▶ _Problem details_
Among the entries below, one line contains "obtain ⟨x, h1, h2, h3, h4⟩ := h" and another contains "obtain ⟨x, h1, h2⟩ := h". Transcribe those two lines and every line between them, exactly.

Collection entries

theorem test_witness_PageFaults :
    ∃ x, Issues (.ld .b32 .plain ldV) unmapped x ∧ x.single = false ∧ x.w.hnd = none ∧ toDo x ≠ [] ∧ ∃ e acc : Nat → Nat, ∀ l ∈ toDo x,
      (x.addr l).toNat + 4 ≤ 0x0100000000000000 ∧ (x.addr l).toNat % 65536 + 4 ≤ 65536 ∧
      (unmapped.translate x.die (some x.core) x.w.tag x.w.supervisor .load (x.addr l)).2 = .page (e l) (acc l) := by
  have : ∃ x, Issues (.ld .b32 .plain ldV) unmapped x ∧ (x.single = false ∧ x.w.hnd = none ∧ toDo x ≠ []) ∧
      ((toDo x).all fun l => decide ((x.addr l).toNat + 4 ≤ 0x0100000000000000 ∧ (x.addr l).toNat % 65536 + 4 ≤ 65536) &&
        (match (unmapped.translate x.die (some x.core) x.w.tag x.w.supervisor .load (x.addr l)).2 with | .page _ _ => true | _ => false)) = true :=
    witness (by decide +kernel)
  obtain ⟨x, h1, ⟨h2, h3, h4⟩, h5⟩ := this
  refine ⟨x, h1, h2, h3, h4,
    fun l => (match (unmapped.translate x.die (some x.core) x.w.tag x.w.supervisor .load (x.addr l)).2 with | .page e _ => e | _ => 0),
    fun l => (match (unmapped.translate x.die (some x.core) x.w.tag x.w.supervisor .load (x.addr l)).2 with | .page _ a => a | _ => 0), fun l hl => ?_⟩
  have := List.all_eq_true.mp h5 l hl
  simp only [Bool.and_eq_true, decide_eq_true_eq] at this
  refine ⟨this.1.1, this.1.2, ?_⟩
  have h6 := this.2
  split at h6
  · rename_i e a he; simp only [he]
  · cases h6

/-! ### Witnesses: fences, caches, windows, core barriers -/

/-- The wave holds 5 bytes in its buffer entry for line 1; another entry of it, older than 1024 cc. -/
def bufWave : Wave := { tWave with s := [(1, 0x80), (2, 128), (4, 0x1000), (5, 0x2000)] }
def bufCore : Core := { tlb := [page0], l1 := [(0x85, 3)], wcb := [⟨0, 1, [(0x80, 9), (0xFF, 8)], 0⟩] }
def buffered : State := { one bufWave tTeam with cores := [(0, bufCore)], cc := 1024 }

theorem waited_of {s : State} {x : Ctx} {n : Nat} {w : Wave}
    (h : (s.relDrain x.key n).waves.fetch x.key = some w ∧ w.deadStore = none ∧ (s.relDrain x.key n).awaits x = none) : Waited s x n (s.relDrain x.key n) w := ⟨rfl, h⟩

def fenceF (n : BitVec 3) : F := ext (plain ⟨.none, 0⟩ ⟨.s, 0⟩ ⟨.s, 0⟩ 0) 0 ⟨.s, 0⟩ n 0
def xpF : F := plain ⟨.none, 0⟩ ⟨.s, 4⟩ ⟨.s, 5⟩ 0

/-- Half of the lanes stand at a full/empty access that they began in cc 3, the other half issue. -/
def busy : State :=
  { one { tWave with ex := { together with splits := [(0, { pc := 0, mask := 0xFFFF }), (1, { pc := 64, mask := 0xFFFF0000, stall := .fullEmpty, born := 3 })], conv := false } } tTeam with cc := 1024 }

theorem test_witness_FencesAndDrains :
    let deadWave : Wave := { tWave with deadStore := some 3 }
    (∃ x w, Issues (.fenceSc (fenceF 1)) buffered x ∧ (fenceF 1).sc.toNat < 2 ∧ (buffered.drainWave x.key).waves.fetch x.key = some w ∧ w.older x.since = false) ∧
    (∃ x w, Issues (.fenceSc (fenceF 1)) busy x ∧ (fenceF 1).sc.toNat < 2 ∧ (busy.drainWave x.key).waves.fetch x.key = some w ∧ w.older x.since = true) ∧
    (∃ x w, Issues (.fenceSc (fenceF 2)) buffered x ∧ 2 ≤ (fenceF 2).sc.toNat ∧ Waited buffered x 2 (buffered.relDrain x.key 2) w ∧ x.slot < 64) ∧
    (∃ x, Issues (.fenceXp xpF) (one deadWave tTeam) x ∧ ∃ w, ((one deadWave tTeam).relDrain x.key 1).waves.fetch x.key = some w ∧ w.deadStore = some 3) ∧
    (∃ x w, Issues (.fenceXp xpF) buffered x ∧ Waited buffered x 1 (buffered.relDrain x.key 1) w) ∧
    ∃ e, (buffered.core 0).wcb.filter (fun (e : WcbEnt) => e.slot == 0 && e.line == 1 && e.last + 1024 ≤ buffered.cc) = [e] ∧ buffered.shut 0 1 = none ∧
      FMap.sorted e.bytes = true ∧ ∀ p ∈ e.bytes, homeOf p.1 = .here := by
  refine ⟨?_, ?_, ?_, ?_, ?_, ⟨_, rfl, by decide +kernel⟩⟩
  · obtain ⟨x, h1, h2⟩ := witness (i := .fenceSc (fenceF 1)) (s := buffered) (P := fun x => (((buffered.drainWave x.key).waves.fetch x.key).any fun w => !w.older x.since) = true) (by decide +kernel)
    obtain ⟨w, hw, hd⟩ := Option.any_eq_true _ _ |>.mp h2
    exact ⟨x, w, h1, by decide, hw, by simpa using hd⟩
  · obtain ⟨x, h1, h2⟩ := witness (i := .fenceSc (fenceF 1)) (s := busy) (P := fun x => (((busy.drainWave x.key).waves.fetch x.key).any fun w => w.older x.since) = true) (by decide +kernel)
    obtain ⟨w, hw, hd⟩ := Option.any_eq_true _ _ |>.mp h2
    exact ⟨x, w, h1, by decide, hw, hd⟩
  · have h := witness (i := .fenceSc (fenceF 2)) (s := buffered) (P := fun x => (((buffered.relDrain x.key 2).waves.fetch x.key).any fun w => w.deadStore.isNone) = true ∧
      (buffered.relDrain x.key 2).awaits x = none ∧ x.slot < 64) (by decide +kernel)
    obtain ⟨x, h1, h2, h3, h4⟩ := h
    obtain ⟨w, hw, hd⟩ := Option.any_eq_true _ _ |>.mp h2
    exact ⟨x, w, h1, by decide, waited_of ⟨hw, by simpa using hd, h3⟩, h4⟩
  · have h := witness (i := .fenceXp xpF) (s := one { tWave with deadStore := some 3 } tTeam) (P := fun x => ((((one { tWave with deadStore := some 3 } tTeam).relDrain x.key 1).waves.fetch x.key).any
      fun w => w.deadStore == some 3) = true) (by decide +kernel)
    obtain ⟨x, h1, h2⟩ := h
    obtain ⟨w, hw, hd⟩ := Option.any_eq_true _ _ |>.mp h2
    exact ⟨x, h1, w, hw, by simpa using hd⟩
  · have h := witness (i := .fenceXp xpF) (s := buffered) (P := fun x => (((buffered.relDrain x.key 1).waves.fetch x.key).any fun w => w.deadStore.isNone) = true ∧
      (buffered.relDrain x.key 1).awaits x = none) (by decide +kernel)
    obtain ⟨x, h1, h2, h3⟩ := h
    obtain ⟨w, hw, hd⟩ := Option.any_eq_true _ _ |>.mp h2
    exact ⟨x, w, h1, waited_of ⟨hw, by simpa using hd, h3⟩⟩

theorem test_witness_PrefetchAndCacheControl :
    (∃ x, Issues (.cinv (plain ⟨.none, 0⟩ ⟨.s, 1⟩ ⟨.imm, 127⟩ 0)) buffered x) ∧
    (∃ x, Issues (.pfL2 (plain ⟨.none, 0⟩ ⟨.v, 2⟩ ⟨.s, 0⟩ 64)) buffered x) ∧
    (∃ x, Issues (.pf (plain ⟨.none, 0⟩ ⟨.s, 1⟩ ⟨.s, 0⟩ 0x7F)) buffered x ∧ x.f.a.file = .s ∧ x.act ≠ 0 ∧
      (buffered.translate x.die (some x.core) x.w.tag x.w.supervisor .load (x.addr 0)).2 = .ok 0xFF ∧ buffered.reach x.die (lineOf 0xFF) = .ok) ∧
    ∃ x, Issues (.lineclr (plain ⟨.none, 0⟩ ⟨.s, 4⟩ ⟨.s, 0⟩ 0)) buffered x ∧ x.w.supervisor = false ∧ (x.src false false x.f.a 0).toNat % 128 = 0 ∧ (x.src false false x.f.a 0).toNat < 0x0100000000000000 ∧
      (buffered.translate x.die (some x.core) x.w.tag x.w.supervisor .store (x.src false false x.f.a 0)).2 = .ok 0x1000 ∧
      buffered.isReserved 32 = false ∧ ∀ e ∈ (buffered.core x.core).wcb, e.line ≠ 32 :=
  ⟨some_issue (by decide +kernel), some_issue (by decide +kernel), witness (by decide +kernel), witness (by decide +kernel)⟩

/-- Two teams of one group on cores 0 and 1: rank 0, and rank 1 with the window at 0x100 that rank 0 may write. -/
def ownerTeam (ws : FMap Window) : Team := { tTeam with core := 1, rank := 1, teamId := 1, windows := ws }
def pairState (w : Wave) (t : Team) (o : Team) : State := { one w { t with groupSize := 2 } with teams := [(1, { t with groupSize := 2 }), (2, { o with groupSize := 2 })] }
def winWave : Wave := { tWave with s := [(1, 0x100), (2, 1), (3, 0x1FFF), (4, 0x010100000100017C)] }
def win0 : Window := ⟨true, 0, 5, []⟩
def upd0 : WinUpd := ⟨6, [(0x100, 1)], none, 0, 0⟩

▶ _Result of this task_
    obtain ⟨x, h1, h2, h3, h4⟩ := h
    obtain ⟨w, hw, hd⟩ := Option.any_eq_true _ _ |>.mp h2
    exact ⟨x, w, h1, by decide, waited_of ⟨hw, by simpa using hd, h3⟩, h4⟩
  · have h := witness (i := .fenceXp xpF) (s := one { tWave with deadStore := some 3 } tTeam) (P := fun x => ((((one { tWave with deadStore := some 3 } tTeam).relDrain x.key 1).waves.fetch x.key).any
      fun w => w.deadStore == some 3) = true) (by decide +kernel)
    obtain ⟨x, h1, h2⟩ := h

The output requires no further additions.